The issues that the court intended to address were:
- Whether directions can be issued by the court to protect the fundamental right under Article 21 against uncalled or false implication and arrests.
- Whether anticipatory bail can be granted under the Act.
The court, as per the provisions in the law, can issue directions to protect fundamental rights of a person, which is an important part of judicial activism and review. However, the second discussed is the problematic one. The court referred to section 18 of the Act—which places a bar on anticipatory bail for the accused—and questioned that if the trial court can grant regular bail, why should it be barred from granting anticipatory bail. It argued that anticipatory bail should be allowed to persons falsely accused under the Act. However, it went on to further direct that if the accused in such a case is a public servant, prior sanction must be taken from his appointing authority. In case of a non-public servant, the SSP must be satisfied that the allegations are not baseless.
The preamble to the Act in question states that it is an “Act to prevent the commission of offences of atrocities against the member of the Scheduled Castes and the Scheduled Tribes, to provide for Special Courts for the trial of such offences and for the relief and Rehabilitation of the victims of such offences and for Matters connected therewith or incidental thereto.” The Act was passed in 1989 in the wake of the series of crimes committed against Scheduled Castes and Scheduled Tribes. While the IPC is the main source of substantive criminal law, there was obviously a need to provide for a special law for these two categories of persons.
According to The Wire article by Faizan Mustafa, vice-chancellor, NALSAR University of Law, this judgement overlooked a standard practice of the courts while interpreting statutes, which is that a special law should prevail over ordinary law. Another problem with the judgement was that it went against the verdict of Lalita Kumari v.

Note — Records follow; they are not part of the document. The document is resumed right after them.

def inUsable (e : Option El) : Bool := e.any (fun e => qUsable e.q)
def inVal (e : Option El) : Nat := match e with | some e => widen32 e.v | none => 0
def inQ (e : Option El) : Nat := match e with | some e => e.q | none => qBad 2
def inBool (e : Option El) : Bool := inUsable e && e.any (fun e => isTrue e.v)

/-- The eight parameters of the law in force, REAL64. -/
structure LoopPar where
  k : Nat
  ti : Nat
  td : Nat
  n : Nat
  b : Nat
  c : Nat
  kff : Nat
  bias : Nat
  deriving DecidableEq, Repr

def slotPar (b : List Byte) : LoopPar :=
  { k := slotR b 0x18, ti := slotR b 0x1C, td := slotR b 0x20, n := slotR b 0x28, b := slotR b 0x2C, c := slotR b 0x30,
    kff := slotR b 0x34, bias := slotR b 0x38 }

/-- Values that a region table sets replace those of the slot (R271). -/
def regionPar (t : List Byte) (x y : Nat) (p : LoopPar) : LoopPar :=
  let m := u8 t 2
  let f := fun (k old : Nat) => if bit m k then regionVal t x y k else old
  { k := f 0 p.k, ti := f 1 p.ti, td := f 2 p.td, n := f 3 p.n, b := f 4 p.b, c := f 5 p.c, kff := f 6 p.kff, bias := f 7 p.bias }

/-- P, and the derivative's recursion (R252). -/
def loopP (p : LoopPar) (r yf : Nat) : Nat := mul64 p.k (sub64 (mul64 p.b r) yf)
def loopD (p : LoopPar) (h d ed edPrev : Nat) : Nat :=
  let q := add64 p.td (mul64 p.n h)
  add64 (mul64 (div64 p.td q) d) (mul64 (div64 (mul64 (mul64 p.k p.td) p.n) q) (sub64 ed edPrev))

/-- What a set of parameters gives before its integrator, for the comparison of R272. -/
def loopBase (p : LoopPar) (h r yf d edPrev ffl : Nat) : Nat × Nat × Nat :=
  (loopP p r yf, if eq64 p.td 0 then 0 else loopD p h d (sub64 (mul64 p.c r) yf) edPrev, add64 (mul64 p.kff ffl) p.bias)

/-- Whether any of K, TD, N, B, C, KFF, FF_BIAS differs. -/
def parDiffers (o n : LoopPar) : Bool :=
  !(eq64 o.k n.k && eq64 o.td n.td && eq64 o.n n.n && eq64 o.b n.b && eq64 o.c n.c && eq64 o.kff n.kff && eq64 o.bias n.bias)

/-- sqrt, correctly rounded, and the sign of a number as −1, 0 or 1. -/
def sqrt64 (a : Nat) : Nat := (fmt64.round (r64 a).sqrt).bits
def signOf (a : Nat) : Nat := if gt64 a 0 then int64 1 else if lt64 a 0 then int64 (-1) else 0

/-- scurve_step (R250): r and v. -/
def scurve (h a up dn target r v : Nat) : Nat × Nat :=
  let dist := sub64 target r
  let vmax := if gt64 dist 0 then up else dn
  let ah := mul64 a h
  let root := sqrt64 (add64 (mul64 (mul64 (mul64 a a) h) h) (mul64 (mul64 (int64 8) a) (abs64 dist)))
  let vdes := mul64 (signOf dist) (min64 vmax (div64 (sub64 root ah) (int64 2)))
  let v := add64 v (clamp64 (sub64 vdes v) (neg64 ah) ah)
  let rn := add64 r (mul64 v h)
  if le64 (mul64 (sub64 rn target) (sub64 r target)) 0 ∧ le64 (abs64 v) ah then (target, 0) else (rn, v)

/-- The actual mode (R246): 0 MAN, 1 AUTO, 2 CASC, 3 TRACK, 4 HOLD. -/
def loopMode (b : List Byte) (x : LoopIn) (yOk : Bool) : Nat :=
  if slotReq b = 0 then 0
  else if inBool x.en then (if inUsable x.trk then 3 else 4)
  else if ¬ yOk then 4
  else if slotReq b = 2 ∧ inUsable x.sp then 2 else 1

/-- The measurement after step 3, and NEVAL. -/
def loopMeas (h : Nat) (b : List Byte) (x : LoopIn) (yOk : Bool) (neval : Nat) : Nat :=
  let yf := slotD b 0xE0
  let tf := slotR b 0x60
  if ¬ yOk then yf
  else if neval = 0 then inVal x.pv
  else if gt64 tf 0 then add64 yf (mul64 (div64 h (add64 tf h)) (sub64 (inVal x.pv) yf))
  else inVal x.pv

/-- The set-point path (step 4): target, whether clamped, r, v. -/
def loopSp (h : Nat) (b : List Byte) (x : LoopIn) (yOk first : Bool) (mode yf : Nat) : Nat × Bool × Nat × Nat :=
  let raw := if slotReq b = 2 ∧ inUsable x.sp then inVal x.sp else slotR b 0x10
  let target := clamp64 raw (slotR b 0x50) (slotR b 0x4C)
  let r := if first then (if yOk then yf else target) else slotD b 0xE8
  let v := if first then 0 else slotD b 0xF0
  let up := slotR b 0x54
  let dn := slotR b 0x58
  let rv :=
    if (mode = 0 ∨ mode = 3 ∨ mode = 4) ∧ bit (u32 b 0) 6 then (if yOk then yf else r, 0)
    else match bits (u32 b 0) 4 2 with
      | 0 => (target, 0)
      | 1 => (add64 r (clamp64 (sub64 target r) (neg64 (mul64 dn h)) (mul64 up h)), 0)
      | _ => scurve h (slotR b 0x5C) up dn target r v
  (target, !(eq64 target raw), rv.1, rv.2)

/-- The output after its limits (step 6): u_cmd, and whether the rate limit acted. -/
def loopLimit (h : Nat) (b : List Byte) (first : Bool) (mode u uPrev : Nat) : Nat × Bool :=
  let c := clamp64 u (slotR b 0x40) (slotR b 0x3C)
  if first ∨ mode = 3 ∨ (mode = 4 ∧ bit (u32 b 0) 7) then (c, false)
  else
    let up := slotR b 0x44
    let dn := slotR b 0x48
    let a := if gt64 up 0 then min64 c (add64 uPrev (mul64 up h)) else c
    let a := if gt64 dn 0 then max64 a (sub64 uPrev (mul64 dn h)) else a
    (a, !(eq64 a c))

/-- The achieved value (step 7). -/
def loopSat (b : List Byte) (x : LoopIn) (uCmd uPrev : Nat) : Nat :=
  if bit (u32 b 0) 9 ∧ inUsable x.ach then
    let a := inVal x.ach
    let tol := slotR b 0x68
    if lt64 a (sub64 uPrev tol) then min64 uCmd a
    else if gt64 a (add64 uPrev tol) then max64 uCmd a
    else uCmd
  else uCmd

/-- The integrator (step 8): the new I and whether its clamp acted. -/
def loopInt (h : Nat) (b : List Byte) (p : LoopPar) (i ei uSat u : Nat) : Nat × Bool :=
  let hi := slotR b 0x3C
  let lo := slotR b 0x40
  let tt := slotR b 0x24
  let eff := if gt64 tt 0 then tt else if eq64 p.td 0 then p.ti else sqrt64 (mul64 p.ti p.td)
  let n := add64 (add64 i (mul64 (div64 (mul64 p.k h) p.ti) ei)) (mul64 (min64 (div64 h eff) (int64 1)) (sub64 uSat u))
  let c := clamp64 n (sub64 lo (sub64 hi lo)) (add64 hi (sub64 hi lo))
  (c, !(eq64 c n))

/-- How a routed FF contributes to quality (R259). -/
def ffQ (x : LoopIn) : List Nat :=
  match x.ff with
  | none => []
  | some e => [if qUsable e.q then e.q else qUnc 0x21]

/-- Quality of OUT (R259). -/
def outQ (x : LoopIn) (mode : Nat) : Nat :=
  match mode with
  | 0 => qGood
  | 1 => qWorst (inQ x.pv :: ffQ x)
  | 2 => qWorst (inQ x.pv :: inQ x.sp :: ffQ x)
  | 3 => inQ x.trk
  | _ => qUnc 0x20

/-- The bytes of a slot element. -/
def slotElem (ty v q : Nat) : List Byte := elBytes ty ⟨v, q⟩
def slotInElem (ty : Nat) (e : Option El) : List Byte :=
  match e with | some e => elBytes ty e | none => elBytes ty ⟨0, qBad 2⟩

/-- A number rounded to a REAL32 field. -/
def f32Bytes (v : Nat) : List Byte := leBytes 4 (narrow64 v).bits

/-- What one evaluation gives: the slot, and the events it raises (source, detail without the slot). -/
structure LoopOut where
  slot : List Byte
  events : List (Nat × Nat)
  deriving DecidableEq, Repr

Government of Uttar Pradesh, which had mandated filing of the FIRs. By giving police the power to determine the genuine of a case, the Supreme Court has, in a way, countervailed its earlier verdict. As pointed out by Ahmed, the prevailing condition regarding the treatment of SCs and STs is appalling. Examples of incidents of violence against Dalits such as the Una and Bhima Koregaon episodes are just the tip of the iceberg. There are several other instances that have been recently reported from Gujarat, Uttarakhand and Uttar Pradesh. However, the Supreme Court has chosen to treat the exception as a rule. From this perspective, the government’s review petition is a welcome step, although its primary motive, most likely, is the victory in the 2019 general elections.